• EXERCISE BRIEF: Reproduce exactly the final portion of the data: every line from the one containing "let s1 := updDie" through the last line, inclusive.

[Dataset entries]
-- Opening Marker --
-- ==== Sys2Proof/Machine/Sbe.lean ====
section
/-! DEFINITION. Structure builds: BLD and the five commands of the structure build engine (R293, R298 to R305). Where the specification states no result,
bytes are free (notes/assumptions/3.md). -/

namespace Sys2Proof.Machine

/-! ### The command (R299) -/

/-- A build as captured at its issue: addresses, n, OP, KW, RADIUS, and its barrier. -/
structure Build where
  inp : W64
  out : W64
  aux : W64
  tmp : W64
  n : Nat
  op : Nat
  kw : Bool
  radius : Nat
  cb : W64
deriving DecidableEq, Repr, Inhabited

/-- Bytes of a key record. -/
def Build.recBytes (b : Build) : Nat := if b.kw then 16 else 8

/-- The areas that a command uses: IN, AUX, TMP, OUT, in bytes; 0 where it uses none (R300). -/
def Build.areas (b : Build) : Nat × Nat × Nat × Nat :=
  match b.op with
  | 0 => (24 * b.n, 24, 0, b.recBytes * b.n)
  | 1 => (b.recBytes * b.n, 0, b.recBytes * b.n, b.recBytes * b.n)
  | 2 => (b.recBytes * b.n, 24, 64 * b.n, 32 * (b.n - 1))
  | 3 => (32 * (b.n - 1), 36 * b.n, 160 * b.n, 128 * b.n)
  | _ => (0, 24 * b.n, 0, 128 * b.n)

/-- The bytes that a command arrives with (R300). -/
def Build.bytes (b : Build) : Nat :=
  match b.op with
  | 2 => 32 * (b.n - 1)
  | 3 => 288 * b.n
  | 4 => 128 * b.n
  | _ => b.recBytes * b.n

/-- The fields of a descriptor are legal (R299, R300). -/
def Build.ok (b : Build) (rest : Nat) : Bool :=
  let a := b.areas
  let addr (x : W64) (len : Nat) : Bool := if len = 0 then x == 0 else x.toNat % 64 == 0
  rest == 0 && b.op < 5 && 1 ≤ b.n && b.n ≤ 2 ^ 26 && (if b.op = 2 || b.op = 3 then 2 ≤ b.n else true)
    && (if b.op = 2 then 1 ≤ b.radius else b.radius == 0)
    && addr b.inp a.1 && addr b.aux a.2.1 && addr b.tmp a.2.2.1 && addr b.out a.2.2.2

/-- The descriptor that 64 bytes hold. -/
def buildOf (bs : List Byte) (cb : W64) : Build :=
  let d := leNat bs
  { inp := BitVec.ofNat 64 (bitsOf d 448 64), out := BitVec.ofNat 64 (bitsOf d 384 64), aux := BitVec.ofNat 64 (bitsOf d 320 64)
    tmp := BitVec.ofNat 64 (bitsOf d 256 64), n := bitsOf d 224 32, op := bitsOf d 220 4, kw := bitsOf d 219 1 == 1, radius := bitsOf d 211 8, cb }

def Build.toOps (b : Build) (desc : W64) : List W64 :=
  [b.inp, b.out, b.aux, b.tmp, BitVec.ofNat 64 b.n, BitVec.ofNat 64 b.op, BitVec.ofNat 64 b.kw.toNat, BitVec.ofNat 64 b.radius, b.cb, desc]

def Build.ofOps (x : List W64) : Build :=
  let g (k : Nat) : W64 := nth 0 x k
  { inp := g 0, out := g 1, aux := g 2, tmp := g 3, n := (g 4).toNat, op := (g 5).toNat, kw := (g 6).toNat == 1, radius := (g 7).toNat, cb := g 8 }

/-- A build handed to the host: it becomes the head of the die's build list (R370), and the host is told by vector 6 (R360). -/
def addBuild (d : Nat) (c : EngCmd) (s : State) : State :=
  let s1 := updDie d (fun x => { x with builds := c :: x.builds }) s
  { s1 with msix := (8 * d + 6) :: s1.msix }

/-- BLD (R298, R370). -/
def execBld (h : RG) (p : EngP) (s : State) : Out :=
  let w := curWave s
  let d := w.cluster / 64
  let a := wGet w h.a.toNat
  let cb := wGet w p.cb.toNat
  .next (engIssue h cb p.rel p.scope.toNat (fun ls s =>
    heldThen ls (heldRead (issuer s) a 64 64 s) (fun bs s =>
      let b := buildOf bs cb
      let host := bit s.regs.funcmode 1
      if !b.ok (bitsOf (leNat bs) 0 211) then illOperands (.bld h p) ls s
      else if 32 ≤ (if host then (getDie s d).builds else (getDie s d).sbe).length then waitHere .retry s
      else
        let c := newCmd (.bld h p) ls (b.toOps a) s
        if host then addBuild d c (advance 2 s)
        else post d .sbeCommandDone (updDie d (fun x => { x with sbe := x.sbe ++ [c] }) (advance 2 s)))) s)

/-! ### Free bytes (R299, R305) -/

/-- n free bytes from number k on. -/
def freeBytes (k n : Nat) : List Byte := (span 0 n).map (fun i => BitVec.ofNat 8 ((Config.value (k + i / 8)).toNat / 2 ^ (8 * (i % 8))))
-- Closing Marker --
• RESPONSE TO THE EXERCISE:
  let s1 := updDie d (fun x => { x with builds := c :: x.builds }) s
  { s1 with msix := (8 * d + 6) :: s1.msix }

/-- BLD (R298, R370). -/
def execBld (h : RG) (p : EngP) (s : State) : Out :=
  let w := curWave s
  let d := w.cluster / 64
  let a := wGet w h.a.toNat
  let cb := wGet w p.cb.toNat
  .next (engIssue h cb p.rel p.scope.toNat (fun ls s =>
    heldThen ls (heldRead (issuer s) a 64 64 s) (fun bs s =>
      let b := buildOf bs cb
      let host := bit s.regs.funcmode 1
      if !b.ok (bitsOf (leNat bs) 0 211) then illOperands (.bld h p) ls s
      else if 32 ≤ (if host then (getDie s d).builds else (getDie s d).sbe).length then waitHere .retry s
      else
        let c := newCmd (.bld h p) ls (b.toOps a) s
        if host then addBuild d c (advance 2 s)
        else post d .sbeCommandDone (updDie d (fun x => { x with sbe := x.sbe ++ [c] }) (advance 2 s)))) s)

/-! ### Free bytes (R299, R305) -/

/-- n free bytes from number k on. -/
def freeBytes (k n : Nat) : List Byte := (span 0 n).map (fun i => BitVec.ofNat 8 ((Config.value (k + i / 8)).toNat / 2 ^ (8 * (i % 8))))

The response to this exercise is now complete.